Wednesday, June 27, 2007

Being a Mother

I have learned a lot. My own mother taught me a lot of valuable lessons of what I like to call "what-not-to-do's". It seems that I meet a lot of women who have horrible relationships with their own mothers. My soon to be Mother In Law reminds me every once in a while that I "only have one TRUE mother". I wish I could feel close to her. I wish I could feel that I make her proud. I wish that just once, she'd apologize with sincerity. I get apologies from time to time from her. She likes to do it like this - "I'm sorry you were hurt by that". She doesn't seem to understand how hurtful just that sentence is. You're sorry, but you're not sorry for what you did that hurt me, just that I happened to be hurt by it? What kind of an apology is that? I'll tell you what kind, it's the "FINE, I'll apologize, but only because you want it and NOT because I'm admitting that I did anything wrong!" kind. That's the worst kind. That's the kind that makes me think that you must not be very sorry or very sincere. An insincere apology is not an apology. It's a way out for you. It's a way for you to say that you tried.

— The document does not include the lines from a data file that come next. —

-- ==== Sys2Proof/Machine/Ops.lean ====
section
/-! DEFINITION. The named operations over memory, registers and the special-purpose state, and taking the one exception. -/

namespace Sys2Proof.Machine

/-- The byte at an address: the listed one, else 0, the reset content of every cell (10_state.md R22). -/
def Memory.read : Memory → Nat → Byte
  | [], _ => 0
  | c :: rest, a => if c.1 = a then c.2 else Memory.read rest a

/-- The memory with no entry at an address. -/
def Memory.erase (m : Memory) (a : Nat) : Memory := m.filter (fun c => c.1 != a)

/-- Put an entry in its place by address. -/
def Memory.insert : Memory → Nat → Byte → Memory
  | [], a, v => [(a, v)]
  | c :: rest, a, v => if a < c.1 then (a, v) :: c :: rest else c :: Memory.insert rest a v

/-- Write one byte: "`mem[addr] <- v` and no other cell changes" (20_memory.md R32). Writing 0 removes the entry. -/
def Memory.write (m : Memory) (a : Nat) (v : Byte) : Memory :=
  if v = 0 then Memory.erase m a else Memory.insert (Memory.erase m a) a v

/-- Copy a byte sequence to ascending addresses from `a` on (the copy of `Load`, 70_reset_and_hazards.md R182). -/
def Memory.writeFrom : Memory → Nat → List Byte → Memory
  | m, _, [] => m
  | m, a, b :: bs => Memory.writeFrom (Memory.write m a b) (a + 1) bs

/-- The canonical form: addresses strictly rising and no entry holding 0. -/
def Memory.wf : Memory → Bool
  | [] => true
  | c :: rest => c.2 != 0 && rest.all (fun d => decide (c.1 < d.1)) && Memory.wf rest

/-- Register `i`, or nothing where no such register exists (10_state.md R10). -/
def State.reg? (s : State) (i : Nat) : Option Byte := s.regs[i]?

/-- Memory cell `a`, or nothing where no such cell exists (20_memory.md R37). -/
def State.mem? (s : State) (a : Nat) : Option Byte :=
  if a < s.M then some (Memory.read s.mem a) else none

/-- `x[i]`. "Defined only when `i < N`; every rule checks that first" (00_scope.md section 7): no meaning reaches the 0. -/
def State.reg (s : State) (i : Byte) : Byte := (s.reg? i.toNat).getD 0

/-- `x[i] <- v`, under the same condition. -/
def State.setReg (s : State) (i v : Byte) : State := { s with regs := s.regs.set i.toNat v }

/-- `mem[a]`, for an address already checked (20_memory.md R31). -/
def State.readMem (s : State) (a : Nat) : Byte := Memory.read s.mem a

/-- `mem[a] <- v`, for an address already checked (20_memory.md R32). -/
def State.writeMem (s : State) (a : Nat) (v : Byte) : State := { s with mem := Memory.write s.mem a v }

/-- `PC <- v`. -/
def State.setPc (s : State) (v : Word) : State := { s with pc := v }

/-- `IR <- (opcode << 8) | op1` (40_execute_dispatch.md R70). -/
def State.recordIr (s : State) (opcode op1 : Byte) : State := { s with ir := opcode ++ op1 }

/-- `SR <- v`. -/
def State.setSr (s : State) (v : Nibble) : State := { s with sr := v }

/-- `halted <- 1` (10_state.md R19). There is no operation that clears it. -/
def State.halt (s : State) : State := { s with halted := true }

/-- Fault entry (60_exceptions.md R153): "only if fault.cause was 0; a latched fault is never overwritten", and nothing
else changes: no vector, no saved `PC`, no mode. UNVERIFIED: decision D8. Safe (log entry 3). -/
def raiseOutOfBounds (f : FaultLatch) (s : State) : State :=
  match s.fault with
  | .none => { s with fault := f }
  | _ => s

/-- `RegCheck(i)` (40_execute_dispatch.md R73): the fault it raises, if any. -/
def regCheck (i : Byte) (s : State) : Option FaultLatch :=
  if i.toNat < s.N then none else some (.register i)

/-- `MemCheck(a)` (40_execute_dispatch.md R73): the fault it raises, if any. -/
def memCheck (a : Byte) (s : State) : Option FaultLatch :=
  if a.toNat < s.M then none else some (.memory a)

/-- Run an instruction's effect after its checks: the first failing check ends the instruction, which then writes nothing
but the latch (40_execute_dispatch.md R73). Either way the machine has a next state. -/
def checked (failure : Option FaultLatch) (effect : State → State) (s : State) : Host.Outcome State Fault Refusal :=
  match failure with
  | none => .next (effect s)
  | some f => .next (raiseOutOfBounds f s)

end Sys2Proof.Machine
end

For those of you that know me very well, you know that my relationship with my father was much more easy than that with my mother. My father tried his best, he told me that he was proud of me, that he was impressed by me and he always made me feel assured that I was always making the right choices. He stood beside me, no matter what I did. Do you know how lonely in this world you can feel when that one supportive parent suddenly dies? Your brothers don't make any effort to know you, much less keep in contact with you, your aunts and uncles barely know you and seem to not care much wether you live and breathe or not. Your mother only wants to be a woman, not a mother, not supportive. My brother Steve is my only family. He's all that's left, and all that cares. I feel bad for him because I see something in his eyes when I visit with him. I'm not sure if it's pain. But I do think that it is some sort of "big brother" responsibility. He knows I'm alone in this world and seems to want to make sure that HE is not one of the many blood-related relatives who just don't give a fuck about me and my life. I love him for that, but hate that he feels responsible. I could be way off base about him feeling responsibility, but there is something in his eyes, something that makes me feel like he wishes he could take care of me. I don't need taking care of, but rather support. I lost my lone chearleader in this world, and what I miss the most sometimes is having someone who was genuinly proud of me.

I don't mean for this to be one of those sad posts... I don't know what I mean for it to be as it is ass-early in the morning. It's just getting light outside and my world is full of questions right now. So I'm writing, that's what happens when I'm feeling all chaotic inside. Whoever reads this just gets to try to sort through the chaos.Good luck.

1 comment:

calidad said...

Natchra,

I feel much like you do. My father William Goodrum left me and my brother in an apartment when we were young. My mother abandoned us to and we went to an orphanage where finnaly my grandmother found us. I met my (our) dad and the half-sister (you) that I never knew existed when I was 21. I wish you and I knew each-other better. All I have in this world is my/your brother and my children. I came across your blog when I was trying to find our dad. Only to find he was dead. I want desperately to know what happened to him and I wish we could have been close. He also never said he was sorry for leaving me, for never trying to find me somehow it was my fault. He loved you so much. I think (feel?) that he screwed up with my brother and I so much that he did anything he could to be a good father to you. I am proud of him for that. I miss him and since reading of his death on your blog I cannot seem to think straight. Much like in your post I wish I had someone to be proud of me or tell me that they loved me. My mother and now father are gone. I have tried to contact you but without much luck. I think I spoke with your husband and he denied you existed. Sounds like dad. You are not alone baby girl. You are my blood and I will do anything I can to help you. I have been very lucky in bussiness but have learned that all the money in the world cannot buy family and the connection that blood creates. Our father lives on in us. the three of us, you, his namesake William Goodrum Jr. and me Gandalf Benjiman. I love you and long to know you.